Showing that a series of numbers has an infinite amount of composites

[basik156]

Homework Statement

Show that infinitely many of the numbers

11, 101, 1001, 10001, 100001,...

are composite

Homework Equations

The Attempt at a Solution

So by inspecting these numbers, I notice that 11, 1001, 100001 are all divisible by 11.
The numbers can be represented at 10^{n}+1
and when n=2k+1 where k is an integer, this number is divisible by 11, thus having a proper divisor less than √n and thus being composite.

So I know this, but I don't think I've really shown that the number is divisible by 11, I have just noticed this fact. I attempted a solution by induction, but something tells me there is a better way to show this.

 

[basik156]

If I were able to prove that 10^n +1 has any proper divisor less than √10^n+1 then I have shown the claim. How to do this is where I'm at a wall...

 

[Dick]

1001=10^3+1. Can you show me that has a divisor of 11 without doing the numeric factorization? Big hint: do you know how to factor a^3+b^3? Can you show x^n+1 where n is odd has a factor of x+1 without even factorizing the polynomial?

 

[basik156]

I understand your first two questions, so I think to answer the third I need to use prime factorization, which is what I am working on now

 

[Dick]

I understand your first two questions, so I think to answer the third I need to use prime factorization, which is what I am working on now

No, you don't need prime factorization.
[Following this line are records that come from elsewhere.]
-- ==== Sys2Proof/Machine/AesBlock.lean ====
section
/-! DEFINITION. The single-block and round-transformation commands (42_aes_block.md R160 to R169). -/

namespace Sys2Proof.Machine

/-- AES_ENC_BLOCK (R160). -/
def execAesEncBlock (s : State) : Host.Outcome State Fault Refusal :=
  let sched := keyExpansion s.key
  .next (State.complete { s with rk := sched, data := cipher sched s.data } false)

/-- AES_DEC_BLOCK (R161). -/
def execAesDecBlock (s : State) : Host.Outcome State Fault Refusal :=
  let sched := keyExpansion s.key
  .next (State.complete { s with rk := sched, data := invCipher sched s.data } false)

/-- AES_SUBBYTES (R162). -/
def execAesSubbytes (s : State) : Host.Outcome State Fault Refusal :=
  .next (State.complete { s with data := subBytes s.data } false)

/-- AES_INV_SUBBYTES (R163). -/
def execAesInvSubbytes (s : State) : Host.Outcome State Fault Refusal :=
  .next (State.complete { s with data := invSubBytes s.data } false)

/-- AES_SHIFTROWS (R164). -/
def execAesShiftrows (s : State) : Host.Outcome State Fault Refusal :=
  .next (State.complete { s with data := shiftRows s.data } false)

/-- AES_INV_SHIFTROWS (R165). -/
def execAesInvShiftrows (s : State) : Host.Outcome State Fault Refusal :=
  .next (State.complete { s with data := invShiftRows s.data } false)

/-- AES_MIXCOLUMNS (R166). -/
def execAesMixcolumns (s : State) : Host.Outcome State Fault Refusal :=
  .next (State.complete { s with data := mixColumns s.data } false)

/-- AES_INV_MIXCOLUMNS (R167). -/
def execAesInvMixcolumns (s : State) : Host.Outcome State Fault Refusal :=
  .next (State.complete { s with data := invMixColumns s.data } false)

/-- AES_ADDROUNDKEY r (R168): a round index above 10 raises BAD_OPERAND and writes nothing, RK included. -/
def execAesAddroundkey (r : Byte) (s : State) : Host.Outcome State Fault Refusal :=
  if 10 < argValue r then .next (s.raise .badOperand .aesBlock .validation)
  else
    let sched := keyExpansion s.key
    .next (State.complete { s with rk := sched, data := addRoundKey s.data (roundKey sched (argValue r)) } false)

/-- AES_GFMUL c (R169): every byte of DATA times `c`. -/
def execAesGfmul (c : Byte) (s : State) : Host.Outcome State Fault Refusal :=
  .next (State.complete { s with data := blockOfBytes fun i => gmul (byteAt s.data i) c } false)

end Sys2Proof.Machine
end

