-- ==== Sys2Proof/Certificates/Slice0/Obligations.lean ====
section
/-! DEFINITION. The statements for the provers, from the numbered rules of spec/. -/

open Sys2Proof Sys2Proof.Machine

/-! ## Command words -/

/-- R90, R91, R93: no bit of an encoding is dropped, every argument at every value. -/
def Obligations.DecodeOfEncodeIsIdentity : Prop := ∀ i : Instr, decode (encode i) = .ok i

/-- R90, R92, R93: a legal word has one reading, and the table's numbering reads it so. -/
def Obligations.EncodeOfDecodeIsIdentity : Prop :=
  ∀ (cw : Word) (i : Instr), decode cw = .ok i → encode i = cw ∧ decodeTableWord 32 cw.toNat = some i

/-- R94: the match and mask pairs select exactly the legal words, with `OP` and `ARG` where R90 puts them. -/
def Obligations.LegalWordsMatchTableRows : Prop :=
  ∀ cw : Word,
    ((∃ i : Instr, decode cw = .ok i) ↔ matchesRow cw = true) ∧
    (∀ i : Instr, decode cw = .ok i → i.opcode = cw.extractLsb' 0 8 ∧ i.arg = cw.extractLsb' 8 8)

/-- R97 and 95_test_vectors.md 2.9: words written out from the encoding. -/
def Obligations.WrittenWordsDecode : Prop :=
  decode 0x00000A19#32 = .ok (.aesAddroundkey 10#8) ∧ decode 0x00002830#32 = .ok (.mrTest 40#8) ∧
  decode 0x00000238#32 = .ok (.rsaKeygen 2#8) ∧ decode 0x0000031A#32 = .ok (.aesGfmul 0x03#8) ∧
  decode 0x00000026#32 = .ok .cbcEnc ∧ decode 0x00000041#32 = .ok .modinv ∧ decode 0x0000004B#32 = .ok .rsaDec ∧
  decode 0x00000100#32 = .error (.argumentNotTaken 0x00#8) ∧ decode 0x80000026#32 = .error .reservedField ∧
  decode 0x000000C0#32 = .error (.reservedOpcode 0xC0#8) ∧
  (Instr.aesAddroundkey 10#8).assembly = "AES_ADDROUNDKEY 10" ∧ Instr.cbcEnc.assembly = "CBC_ENC"

/-! ## The command frame -/

/-- R310, R311: the engine's turn executes the decoded command; nothing is added around `exec`. A placed word is
issued, and the next step executes it (log 8). -/
def Obligations.StepRunsTheDecodedCommand : Prop :=
  (∀ (s : State) (cw : Word) (i : Instr), s.phase = .busy cw → decode cw = .ok i →
    (s.inputs = [] → step s = exec i s) ∧
    (∀ rest : List Input, s.inputs = .engine :: rest → step s = exec i { s with inputs := rest })) ∧
  (∀ (s : State) (w : Nat) (i : Instr), decodeTableWord 32 w = some i →
    step (s.withFetchWord 32 w) = exec i (s.issue (BitVec.ofNat 32 w)))

/-- R310: a write to CMD issues the word in IDLE and is ignored in the BUSY window; STATUS then reads LASTOP and
BUSY. -/
def Obligations.CmdWriteIssuesTheCommand : Prop :=
  ∀ (s : State) (off : Offset) (v : Word) (rest : List Input),
    s.inputs = .write off v :: rest → 0x0000C ≤ off.toNat → off.toNat < 0x00010 →
    (s.phase = .idle → ∃ t : State, step s = .next t ∧
      t = { s with
            inputs := rest
            phase := .busy v
            status :=
              { done := false, err := false, result := false, errcode := .none, engine := .none, stage := .none
                lastop := v.extractLsb' 0 8 } } ∧
      t.statusWord.toNat = v.toNat % 256 * 2 ^ 24 + 1) ∧
    (∀ cw : Word, s.phase = .busy cw → step s = .next { s with inputs := rest })

/-- R92: which words are legal, and what an illegal one does. -/
def Obligations.IllegalWordCompletesWithItsError : Prop :=
  ∀ cw : Word,
    ((∃ i : Instr, decode cw = .ok i) ↔
      ∃ i : Instr, i.opcode = cw.extractLsb' 0 8 ∧ cw.extractLsb' 16 16 = 0#16 ∧
        (i.takesArg = true ∨ cw.extractLsb' 8 8 = 0#8)) ∧
    (∀ (e : DecodeError) (s : State) (rest : List Input), decode cw = .error e → s.phase = .idle →
      s.inputs = .write 0x0000C#17 cw :: .engine :: rest →
      ∃ u t : State, step s = .next u ∧ step u = .next t ∧
        t = { s with
              inputs := rest
              status :=
                { done := false, err := true, result := false, errcode := .illegalCommand, engine := .decoder
                  stage := .validation, lastop := cw.extractLsb' 0 8 } } ∧
        t.statusWord.toNat = cw.toNat % 256 * 2 ^ 24 + 0x11504)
You just need know how to find a factor of some polynomial expressions. The question doesn't have anything to do with 11 being prime.

 

[basik156]

I must be missing something big because I can't seem to show that x+1 would be a factor. I do know that any polynomial that has a zero at say x=k has a factor of (x-k).
So if x^(2k+1)+1 and by inspection , when x=-1 we have -1^n +1 where n is odd so -1^n+1 always equals zero. Thus x=-1 is a zero, thus x+1 is a factor.

Have I done the job?

 

[Dick]

I must be missing something big because I can't seem to show that x+1 would be a factor. I do know that any polynomial that has a zero at say x=k has a factor of (x-k).
So if x^(2k+1)+1 and by inspection , when x=-1 we have -1^n +1 where n is odd so -1^n+1 always equals zero. Thus x=-1 is a zero, thus x+1 is a factor.

Have I done the job?

You've got that part right! Now apply that to 10^3+1, 10^5+1 etc. If x+1 is factor of x^3+1 then 10+1 is a factor of 10^3+1, right?

 

[basik156]

When I claim n is odd haven't I taken care of all of those cases?

 

[Dick]

When I claim n is odd haven't I taken care of all of those cases?

Sure, now just sum up how the whole thing works. Why did you ask "I must be missing something big because I can't seem to show that x+1 would be a factor."?

 

[basik156]

I should've erased that part before I sent that last message. Thanks so much for your guidance!